# Muslim Fighting Arts in Africa and the Middle East



## Captain Harlock (Jul 21, 2003)

Found this while researching another question. 


> Muslim Fighting Arts in Africa and the Middle East
> Hussein Al-Khanjar
> 
> The Middle East and Africa both have an extremely strong culture of Martial Arts. Unfortunately the reality of the situation today is that the majority of the techniques used by the most famous warriors of Islamic history have largely dissapeared due to the lack of systemization and a structured method of teaching them to future generations.
> ...


http://www.mubai.cc/articles/art39.htm


----------



## A.R.K. (Jul 26, 2003)

I have quite a few Arabic and Persian MA's associates in that part of the world.  They have an extremely strong Martial spirit and disciplines.  Very hard core in their training.  It is an honor to know them.

:asian:


----------



## stone_dragone (Aug 5, 2006)

I brought this thread back to life to share this link.

Muslim martial arts. Interesting overview of the Islamic fighting traditions. After viewing it I found no Anti-western sentiment at all. I found it to be very well done.

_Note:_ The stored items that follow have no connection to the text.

-- ==== Sys2Proof/Syntax.lean ====
section
/-! DEFINITION. The command bundle of R51 and R52, and `Instr`: one constructor per row of
spec/opcode_table.json. Nine rows are the operations of R10, seven are the operation codes that select
no operation (R54, R119), and six are the data formats the core writes (R44 to R50), which no operation
code selects. -/

namespace Sys2Proof

/-- The 4-bit operation code and the operand ports of R52, all presented at once in parallel (R51). The
ports stand in the order of the table of R52. -/
structure Cmd where
  /-- Operation code. -/
  op : BitVec 4
  /-- Barometric altitude in feet. -/
  alt : Binary64
  /-- Altitude format selector. -/
  sel : Bool
  /-- Latitude in decimal degrees. -/
  lat : Binary64
  /-- Longitude in decimal degrees. -/
  lon : Binary64
  /-- CPR parity: even is false, odd is true. -/
  par : Bool
  /-- Surface flag. -/
  surface : Bool
  /-- ICAO 24-bit address. -/
  icao : BitVec 24
  /-- Capability code. -/
  ca : BitVec 3
  /-- Type code. -/
  tc : BitVec 5
  /-- Surveillance status. -/
  ss : BitVec 2
  /-- NIC supplement bit. -/
  nicsb : BitVec 1
  /-- Time-synchronization bit. -/
  tbit : BitVec 1
  /-- Identification string. -/
  name : Name8
  /-- Message of CRC24. -/
  msg : Msg
  /-- First frame of PPMMOD. -/
  even : Frame
  /-- Second frame of PPMMOD. -/
  odd : Frame
  /-- Whether the second frame is supplied. -/
  oddPresent : Bool
  /-- Modulated buffer of IQCONV. -/
  mbuf : ModBuf
  /-- Byte length of IQCONV. -/
  len : BitVec 9
  /-- Sample value of a 0 bit. -/
  ampMin : Sample
  /-- Sample value of a 1 bit. -/
  ampMax : Sample
  deriving DecidableEq, Repr

/-- The operands of the position report: the operand list of POSFRM (R88), shared by POSIQ (R111). -/
structure PosReport where
  /-- ICAO 24-bit address. -/
  icao : BitVec 24
  /-- Capability code. -/
  ca : BitVec 3
  /-- Type code. -/
  tc : BitVec 5
  /-- Surveillance status. -/
  ss : BitVec 2
  /-- NIC supplement bit. -/
  nicsb : BitVec 1
  /-- Barometric altitude in feet. -/
  alt : Binary64
  /-- Time-synchronization bit. -/
  tbit : BitVec 1
  /-- Latitude in decimal degrees. -/
  lat : Binary64
  /-- Longitude in decimal degrees. -/
  lon : Binary64
  /-- Surface flag. -/
  surface : Bool
  deriving DecidableEq, Repr

/-- The operands of the identification report: the operand list of IDFRM (R96), shared by IDIQ (R112). -/
structure IdReport where
  /-- ICAO 24-bit address. -/
  icao : BitVec 24
  /-- Capability code. -/
  ca : BitVec 3
  /-- Identification string. -/
  name : Name8
  deriving DecidableEq, Repr

/-- The fields of the data format FMT_DF17_POSITION, in the order of its bit string (R45, R46). -/
structure PositionFields where
  /-- Capability, field c. -/
  ca : BitVec 3
  /-- Address, field a. -/
  icao : BitVec 24
  /-- Type code, field t. -/
  tc : BitVec 5
  /-- Surveillance status, field s. -/
  ss : BitVec 2
  /-- NIC supplement bit, field n. -/
  nicsb : BitVec 1
  /-- Altitude field, bits 11:0 of the 25-ft code, field h. -/
  alt12 : BitVec 12
  /-- Time bit, field y. -/
  tbit : BitVec 1
  /-- Even/odd flag, field f. -/
  flag : BitVec 1
  /-- Latitude code, field l. -/
  lat17 : BitVec 17
  /-- Longitude code, field g. -/
  lon17 : BitVec 17
  /-- CRC-24 of the first 88 bits, field p. -/
  pi : BitVec 24
  deriving DecidableEq, Repr

/-- The fields of the data format FMT_DF17_IDENT, in the order of its bit string (R45, R47). -/
structure IdentFields where
  /-- Capability, field c. -/
  ca : BitVec 3
  /-- Address, field a. -/
  icao : BitVec 24
  /-- The field after the type code, field e. -/
  ec : BitVec 3
  /-- CHAR0, field i. -/
  char0 : BitVec 6
  /-- CHAR1, field j. -/
  char1 : BitVec 6
  /-- CHAR2, field k. -/
  char2 : BitVec 6
  /-- CHAR3, field m. -/
  char3 : BitVec 6
  /-- CHAR4, field q. -/
  char4 : BitVec 6
  /-- CHAR5, field r. -/
  char5 : BitVec 6
  /-- CHAR6, field u. -/
  char6 : BitVec 6
  /-- CHAR7, field v. -/
  char7 : BitVec 6
  /-- CRC-24 of the first 88 bits, field p. -/
  pi : BitVec 24
  deriving DecidableEq, Repr

/-- The rows of spec/opcode_table.json. -/
inductive Instr where
  /-- ALTENC, code 0x1 (R61). -/
  | altenc (alt : Binary64) (sel : Bool)
  /-- CPRENC, code 0x2 (R73). -/
  | cprenc (lat lon : Binary64) (par surface : Bool)
  /-- CRC24, code 0x3 (R80). -/
  | crc24 (msg : Msg)
  /-- POSFRM, code 0x4 (R88). -/
  | posfrm (o : PosReport)
  /-- IDFRM, code 0x5 (R96). -/
  | idfrm (o : IdReport)
  /-- PPMMOD, code 0x6 (R104); `none` is odd_present = 0. -/
  | ppmmod (even : Frame) (odd : Option Frame)
  /-- IQCONV, code 0x7 (R108). -/
  | iqconv (mbuf : ModBuf) (len : BitVec 9) (ampMin ampMax : Sample)
  /-- POSIQ, code 0x8 (R111). -/
  | posiq (o : PosReport) (ampMin ampMax : Sample)
  /-- IDIQ, code 0x9 (R112). -/
  | idiq (o : IdReport) (ampMin ampMax : Sample)
  /-- Code 0x0 selects no operation (R54, R119). -/
  | reserved0
  /-- Code 0xA selects no operation (R54, R119). -/
  | reservedA
  /-- Code 0xB selects no operation (R54, R119). -/
  | reservedB
  /-- Code 0xC selects no operation (R54, R119). -/
  | reservedC
  /-- Code 0xD selects no operation (R54, R119). -/
  | reservedD
  /-- Code 0xE selects no operation (R54, R119). -/
  | reservedE
  /-- Code 0xF selects no operation (R54, R119). -/
  | reservedF
  /-- Data format: the airborne-position frame (R46). -/
  | fmtDf17Position (f : PositionFields)
  /-- Data format: the identification frame (R47). -/
  | fmtDf17Ident (f : IdentFields)
  /-- Data format: the 25-ft altitude code, `n` = n[10:0] (R48). -/
  | fmtAltcode25ft (n : BitVec 11)
  /-- Data format: the 100-ft altitude code, `n` = n[11:3] (R48). -/
  | fmtAltcode100ft (n : BitVec 9)
  /-- Data format: the modulated symbol, the frame bit and its complement (R49). -/
  | fmtSymbol (b c : Bool)
  /-- Data format: the I word and the Q word of one modulated bit (R50). -/
  | fmtSamplePair (i q : Sample)
  deriving DecidableEq, Repr

end Sys2Proof
end

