-- ==== Sys2Proof/Machine/Modulator.lean ====
section
/-! DEFINITION. The Manchester/PPM modulator (R99 to R103) and the operation PPMMOD (R104). -/

namespace Sys2Proof.Machine

/-- The pair emitted for a logical bit: 1,0 for a 0 and 0,1 for a 1 (R99). -/
def ppmPair (t : Bool) : BitVec 2 :=
  if t then 0b01#2 else 0b10#2

/-- M(x): the byte is inverted, then each bit from 7 down to 0 gives a pair (R99). -/
def modByte (x : Byte) : BitVec 16 :=
  let y := ~~~x
  ppmPair (y.getLsbD 7) ++ ppmPair (y.getLsbD 6) ++ ppmPair (y.getLsbD 5) ++ ppmPair (y.getLsbD 4) ++
    ppmPair (y.getLsbD 3) ++ ppmPair (y.getLsbD 2) ++ ppmPair (y.getLsbD 1) ++ ppmPair (y.getLsbD 0)

/-- The 28 modulated bytes of a frame, frame byte 0 first (R33, R102). -/
def modFrame (f : Frame) : BitVec 224 :=
  modByte (byteAt f 0) ++ modByte (byteAt f 1) ++ modByte (byteAt f 2) ++ modByte (byteAt f 3) ++
    modByte (byteAt f 4) ++ modByte (byteAt f 5) ++ modByte (byteAt f 6) ++ modByte (byteAt f 7) ++
    modByte (byteAt f 8) ++ modByte (byteAt f 9) ++ modByte (byteAt f 10) ++ modByte (byteAt f 11) ++
    modByte (byteAt f 12) ++ modByte (byteAt f 13)

/-- A pause of n zero bytes (R49). -/
def pause (n : Nat) : BitVec (8 * n) :=
  0#(8 * n)

/-- What follows the pause after the even frame: the preamble, the modulated odd frame and the trailing
pause, or zeros when the odd frame is absent (R33, R102). -/
def modTail : Option Frame → BitVec 624
  | some odd => Config.preamble ++ modFrame odd ++ pause 48
  | none => pause 78

/-- The 256 bytes of the modulated buffer (R33, R101, R102). -/
def modBuffer (even : Frame) (odd : Option Frame) : ModBuf :=
  pause Config.pauseLead ++ Config.preamble ++ modFrame even ++ pause Config.pauseMid ++ modTail odd

/-- PPMMOD: MODBUF receives the modulated buffer; the frames are not checked and there is no error
outcome (R103, R104). -/
def execPpmmod (even : Frame) (odd : Option Frame) (s : State) : Host.Outcome State Fault Refusal :=
  succeed (s.writeModBuf (modBuffer even odd))

end Sys2Proof.Machine
end

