-- ==== Sys2Proof/Laws/State.lean ====
section
/-! SUPPORT. The small lemmas of State: what each named update does to each field, so that no later proof
unfolds an update. All are true by rfl. -/

namespace Sys2Proof.Machine

@[simp] theorem State.writeAltcode_altcode (s : State) (code : BitVec 13) : (s.writeAltcode code).altcode = code := rfl
@[simp] theorem State.writeAltcode_cprYz (s : State) (code : BitVec 13) : (s.writeAltcode code).cprYz = s.cprYz := rfl
@[simp] theorem State.writeAltcode_cprXz (s : State) (code : BitVec 13) : (s.writeAltcode code).cprXz = s.cprXz := rfl
@[simp] theorem State.writeAltcode_crcReg (s : State) (code : BitVec 13) : (s.writeAltcode code).crcReg = s.crcReg := rfl
@[simp] theorem State.writeAltcode_frameE (s : State) (code : BitVec 13) : (s.writeAltcode code).frameE = s.frameE := rfl
@[simp] theorem State.writeAltcode_frameO (s : State) (code : BitVec 13) : (s.writeAltcode code).frameO = s.frameO := rfl
@[simp] theorem State.writeAltcode_modBuf (s : State) (code : BitVec 13) : (s.writeAltcode code).modBuf = s.modBuf := rfl
@[simp] theorem State.writeAltcode_sampBuf (s : State) (code : BitVec 13) : (s.writeAltcode code).sampBuf = s.sampBuf := rfl
@[simp] theorem State.writeAltcode_slen (s : State) (code : BitVec 13) : (s.writeAltcode code).slen = s.slen := rfl
@[simp] theorem State.writeAltcode_diag (s : State) (code : BitVec 13) : (s.writeAltcode code).diag = s.diag := rfl
@[simp] theorem State.writeAltcode_vAlt (s : State) (code : BitVec 13) : (s.writeAltcode code).vAlt = true := rfl
@[simp] theorem State.writeAltcode_vCpr (s : State) (code : BitVec 13) : (s.writeAltcode code).vCpr = s.vCpr := rfl
@[simp] theorem State.writeAltcode_vCrc (s : State) (code : BitVec 13) : (s.writeAltcode code).vCrc = s.vCrc := rfl
@[simp] theorem State.writeAltcode_vFe (s : State) (code : BitVec 13) : (s.writeAltcode code).vFe = s.vFe := rfl
@[simp] theorem State.writeAltcode_vFo (s : State) (code : BitVec 13) : (s.writeAltcode code).vFo = s.vFo := rfl
@[simp] theorem State.writeAltcode_vMod (s : State) (code : BitVec 13) : (s.writeAltcode code).vMod = s.vMod := rfl
@[simp] theorem State.writeAltcode_vSamp (s : State) (code : BitVec 13) : (s.writeAltcode code).vSamp = s.vSamp := rfl
@[simp] theorem State.writeAltcode_vDiag (s : State) (code : BitVec 13) : (s.writeAltcode code).vDiag = s.vDiag := rfl
@[simp] theorem State.writeAltcode_status (s : State) (code : BitVec 13) : (s.writeAltcode code).status = s.status := rfl
@[simp] theorem State.writeAltcode_rst (s : State) (code : BitVec 13) : (s.writeAltcode code).rst = s.rst := rfl
@[simp] theorem State.writeAltcode_host (s : State) (code : BitVec 13) : (s.writeAltcode code).host = s.host := rfl
@[simp] theorem State.writeAltcode_readData (s : State) (code : BitVec 13) : (s.writeAltcode code).readData = s.readData := rfl
@[simp] theorem State.writeAltcode_busy (s : State) (code : BitVec 13) : (s.writeAltcode code).busy = s.busy := rfl
@[simp] theorem State.writeAltcode_done (s : State) (code : BitVec 13) : (s.writeAltcode code).done = s.done := rfl
@[simp] theorem State.writeAltcode_err (s : State) (code : BitVec 13) : (s.writeAltcode code).err = s.err := rfl
@[simp] theorem State.writeAltcode_cmdReady (s : State) (code : BitVec 13) : (s.writeAltcode code).cmdReady = s.cmdReady := rfl

@[simp] theorem State.writeCpr_altcode (s : State) (yz xz : BitVec 19) : (s.writeCpr yz xz).altcode = s.altcode := rfl
@[simp] theorem State.writeCpr_cprYz (s : State) (yz xz : BitVec 19) : (s.writeCpr yz xz).cprYz = yz := rfl
@[simp] theorem State.writeCpr_cprXz (s : State) (yz xz : BitVec 19) : (s.writeCpr yz xz).cprXz = xz := rfl
@[simp] theorem State.writeCpr_crcReg (s : State) (yz xz : BitVec 19) : (s.writeCpr yz xz).crcReg = s.crcReg := rfl
@[simp] theorem State.writeCpr_frameE (s : State) (yz xz : BitVec 19) : (s.writeCpr yz xz).frameE = s.frameE := rfl
@[simp] theorem State.writeCpr_frameO (s : State) (yz xz : BitVec 19) : (s.writeCpr yz xz).frameO = s.frameO := rfl
@[simp] theorem State.writeCpr_modBuf (s : State) (yz xz : BitVec 19) : (s.writeCpr yz xz).modBuf = s.modBuf := rfl
@[simp] theorem State.writeCpr_sampBuf (s : State) (yz xz : BitVec 19) : (s.writeCpr yz xz).sampBuf = s.sampBuf := rfl
@[simp] theorem State.writeCpr_slen (s : State) (yz xz : BitVec 19) : (s.writeCpr yz xz).slen = s.slen := rfl
@[simp] theorem State.writeCpr_diag (s : State) (yz xz : BitVec 19) : (s.writeCpr yz xz).diag = s.diag := rfl
@[simp] theorem State.writeCpr_vAlt (s : State) (yz xz : BitVec 19) : (s.writeCpr yz xz).vAlt = s.vAlt := rfl
@[simp] theorem State.writeCpr_vCpr (s : State) (yz xz : BitVec 19) : (s.writeCpr yz xz).vCpr = true := rfl
@[simp] theorem State.writeCpr_vCrc (s : State) (yz xz : BitVec 19) : (s.writeCpr yz xz).vCrc = s.vCrc := rfl
@[simp] theorem State.writeCpr_vFe (s : State) (yz xz : BitVec 19) : (s.writeCpr yz xz).vFe = s.vFe := rfl
@[simp] theorem State.writeCpr_vFo (s : State) (yz xz : BitVec 19) : (s.writeCpr yz xz).vFo = s.vFo := rfl
@[simp] theorem State.writeCpr_vMod (s : State) (yz xz : BitVec 19) : (s.writeCpr yz xz).vMod = s.vMod := rfl
@[simp] theorem State.writeCpr_vSamp (s : State) (yz xz : BitVec 19) : (s.writeCpr yz xz).vSamp = s.vSamp := rfl
@[simp] theorem State.writeCpr_vDiag (s : State) (yz xz : BitVec 19) : (s.writeCpr yz xz).vDiag = s.vDiag := rfl
@[simp] theorem State.writeCpr_status (s : State) (yz xz : BitVec 19) : (s.writeCpr yz xz).status = s.status := rfl
@[simp] theorem State.writeCpr_rst (s : State) (yz xz : BitVec 19) : (s.writeCpr yz xz).rst = s.rst := rfl
@[simp] theorem State.writeCpr_host (s : State) (yz xz : BitVec 19) : (s.writeCpr yz xz).host = s.host := rfl
@[simp] theorem State.writeCpr_readData (s : State) (yz xz : BitVec 19) : (s.writeCpr yz xz).readData = s.readData := rfl
@[simp] theorem State.writeCpr_busy (s : State) (yz xz : BitVec 19) : (s.writeCpr yz xz).busy = s.busy := rfl
@[simp] theorem State.writeCpr_done (s : State) (yz xz : BitVec 19) : (s.writeCpr yz xz).done = s.done := rfl
@[simp] theorem State.writeCpr_err (s : State) (yz xz : BitVec 19) : (s.writeCpr yz xz).err = s.err := rfl
@[simp] theorem State.writeCpr_cmdReady (s : State) (yz xz : BitVec 19) : (s.writeCpr yz xz).cmdReady = s.cmdReady := rfl

@[simp] theorem State.writeCrc_altcode (s : State) (crc : BitVec 24) : (s.writeCrc crc).altcode = s.altcode := rfl
@[simp] theorem State.writeCrc_cprYz (s : State) (crc : BitVec 24) : (s.writeCrc crc).cprYz = s.cprYz := rfl
@[simp] theorem State.writeCrc_cprXz (s : State) (crc : BitVec 24) : (s.writeCrc crc).cprXz = s.cprXz := rfl
@[simp] theorem State.writeCrc_crcReg (s : State) (crc : BitVec 24) : (s.writeCrc crc).crcReg = crc := rfl
@[simp] theorem State.writeCrc_frameE (s : State) (crc : BitVec 24) : (s.writeCrc crc).frameE = s.frameE := rfl
@[simp] theorem State.writeCrc_frameO (s : State) (crc : BitVec 24) : (s.writeCrc crc).frameO = s.frameO := rfl
@[simp] theorem State.writeCrc_modBuf (s : State) (crc : BitVec 24) : (s.writeCrc crc).modBuf = s.modBuf := rfl
@[simp] theorem State.writeCrc_sampBuf (s : State) (crc : BitVec 24) : (s.writeCrc crc).sampBuf = s.sampBuf := rfl
@[simp] theorem State.writeCrc_slen (s : State) (crc : BitVec 24) : (s.writeCrc crc).slen = s.slen := rfl
@[simp] theorem State.writeCrc_diag (s : State) (crc : BitVec 24) : (s.writeCrc crc).diag = s.diag := rfl
@[simp] theorem State.writeCrc_vAlt (s : State) (crc : BitVec 24) : (s.writeCrc crc).vAlt = s.vAlt := rfl
@[simp] theorem State.writeCrc_vCpr (s : State) (crc : BitVec 24) : (s.writeCrc crc).vCpr = s.vCpr := rfl
@[simp] theorem State.writeCrc_vCrc (s : State) (crc : BitVec 24) : (s.writeCrc crc).vCrc = true := rfl
@[simp] theorem State.writeCrc_vFe (s : State) (crc : BitVec 24) : (s.writeCrc crc).vFe = s.vFe := rfl
@[simp] theorem State.writeCrc_vFo (s : State) (crc : BitVec 24) : (s.writeCrc crc).vFo = s.vFo := rfl
@[simp] theorem State.writeCrc_vMod (s : State) (crc : BitVec 24) : (s.writeCrc crc).vMod = s.vMod := rfl
@[simp] theorem State.writeCrc_vSamp (s : State) (crc : BitVec 24) : (s.writeCrc crc).vSamp = s.vSamp := rfl
@[simp] theorem State.writeCrc_vDiag (s : State) (crc : BitVec 24) : (s.writeCrc crc).vDiag = s.vDiag := rfl
@[simp] theorem State.writeCrc_status (s : State) (crc : BitVec 24) : (s.writeCrc crc).status = s.status := rfl
@[simp] theorem State.writeCrc_rst (s : State) (crc : BitVec 24) : (s.writeCrc crc).rst = s.rst := rfl
@[simp] theorem State.writeCrc_host (s : State) (crc : BitVec 24) : (s.writeCrc crc).host = s.host := rfl
@[simp] theorem State.writeCrc_readData (s : State) (crc : BitVec 24) : (s.writeCrc crc).readData = s.readData := rfl
@[simp] theorem State.writeCrc_busy (s : State) (crc : BitVec 24) : (s.writeCrc crc).busy = s.busy := rfl
@[simp] theorem State.writeCrc_done (s : State) (crc : BitVec 24) : (s.writeCrc crc).done = s.done := rfl
@[simp] theorem State.writeCrc_err (s : State) (crc : BitVec 24) : (s.writeCrc crc).err = s.err := rfl
@[simp] theorem State.writeCrc_cmdReady (s : State) (crc : BitVec 24) : (s.writeCrc crc).cmdReady = s.cmdReady := rfl

@[simp] theorem State.writeFrames_altcode (s : State) (even odd : Frame) : (s.writeFrames even odd).altcode = s.altcode := rfl
@[simp] theorem State.writeFrames_cprYz (s : State) (even odd : Frame) : (s.writeFrames even odd).cprYz = s.cprYz := rfl
@[simp] theorem State.writeFrames_cprXz (s : State) (even odd : Frame) : (s.writeFrames even odd).cprXz = s.cprXz := rfl
@[simp] theorem State.writeFrames_crcReg (s : State) (even odd : Frame) : (s.writeFrames even odd).crcReg = s.crcReg := rfl
@[simp] theorem State.writeFrames_frameE (s : State) (even odd : Frame) : (s.writeFrames even odd).frameE = even := rfl
@[simp] theorem State.writeFrames_frameO (s : State) (even odd : Frame) : (s.writeFrames even odd).frameO = odd := rfl
@[simp] theorem State.writeFrames_modBuf (s : State) (even odd : Frame) : (s.writeFrames even odd).modBuf = s.modBuf := rfl
@[simp] theorem State.writeFrames_sampBuf (s : State) (even odd : Frame) : (s.writeFrames even odd).sampBuf = s.sampBuf := rfl
@[simp] theorem State.writeFrames_slen (s : State) (even odd : Frame) : (s.writeFrames even odd).slen = s.slen := rfl
@[simp] theorem State.writeFrames_diag (s : State) (even odd : Frame) : (s.writeFrames even odd).diag = s.diag := rfl
@[simp] theorem State.writeFrames_vAlt (s : State) (even odd : Frame) : (s.writeFrames even odd).vAlt = s.vAlt := rfl
@[simp] theorem State.writeFrames_vCpr (s : State) (even odd : Frame) : (s.writeFrames even odd).vCpr = s.vCpr := rfl
@[simp] theorem State.writeFrames_vCrc (s : State) (even odd : Frame) : (s.writeFrames even odd).vCrc = s.vCrc := rfl
@[simp] theorem State.writeFrames_vFe (s : State) (even odd : Frame) : (s.writeFrames even odd).vFe = true := rfl
@[simp] theorem State.writeFrames_vFo (s : State) (even odd : Frame) : (s.writeFrames even odd).vFo = true := rfl
@[simp] theorem State.writeFrames_vMod (s : State) (even odd : Frame) : (s.writeFrames even odd).vMod = s.vMod := rfl
@[simp] theorem State.writeFrames_vSamp (s : State) (even odd : Frame) : (s.writeFrames even odd).vSamp = s.vSamp := rfl
@[simp] theorem State.writeFrames_vDiag (s : State) (even odd : Frame) : (s.writeFrames even odd).vDiag = s.vDiag := rfl
@[simp] theorem State.writeFrames_status (s : State) (even odd : Frame) : (s.writeFrames even odd).status = s.status := rfl
@[simp] theorem State.writeFrames_rst (s : State) (even odd : Frame) : (s.writeFrames even odd).rst = s.rst := rfl
@[simp] theorem State.writeFrames_host (s : State) (even odd : Frame) : (s.writeFrames even odd).host = s.host := rfl
@[simp] theorem State.writeFrames_readData (s : State) (even odd : Frame) : (s.writeFrames even odd).readData = s.readData := rfl
@[simp] theorem State.writeFrames_busy (s : State) (even odd : Frame) : (s.writeFrames even odd).busy = s.busy := rfl
@[simp] theorem State.writeFrames_done (s : State) (even odd : Frame) : (s.writeFrames even odd).done = s.done := rfl
@[simp] theorem State.writeFrames_err (s : State) (even odd : Frame) : (s.writeFrames even odd).err = s.err := rfl
@[simp] theorem State.writeFrames_cmdReady (s : State) (even odd : Frame) : (s.writeFrames even odd).cmdReady = s.cmdReady := rfl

http://video.google.com/videoplay?docid=-259589424681990912&q=Martial+Arts


----------



## mantis (Aug 5, 2006)

that's what the dagger looks like btw


----------



## mantis (Aug 5, 2006)

stone_dragone said:
			
		

> I brought this thread back to life to share this link.
> 
> Muslim martial arts. Interesting overview of the Islamic fighting traditions. After viewing it I found no Anti-western sentiment at all. I found it to be very well done.
> 
> http://video.google.com/videoplay?docid=-259589424681990912&q=Martial+Arts


wow, that's a really good video. i like the historical background towards the end.


----------



## mrhnau (Aug 5, 2006)

stone_dragone said:
			
		

> I brought this thread back to life to share this link.
> 
> Muslim martial arts. Interesting overview of the Islamic fighting traditions. After viewing it I found no Anti-western sentiment at all. I found it to be very well done.
> 
> http://video.google.com/videoplay?docid=-259589424681990912&q=Martial+Arts



Great video, thanks for sharing it!


----------



## Bigshadow (Aug 5, 2006)

Interesting video!  Thanks for sharing!


----------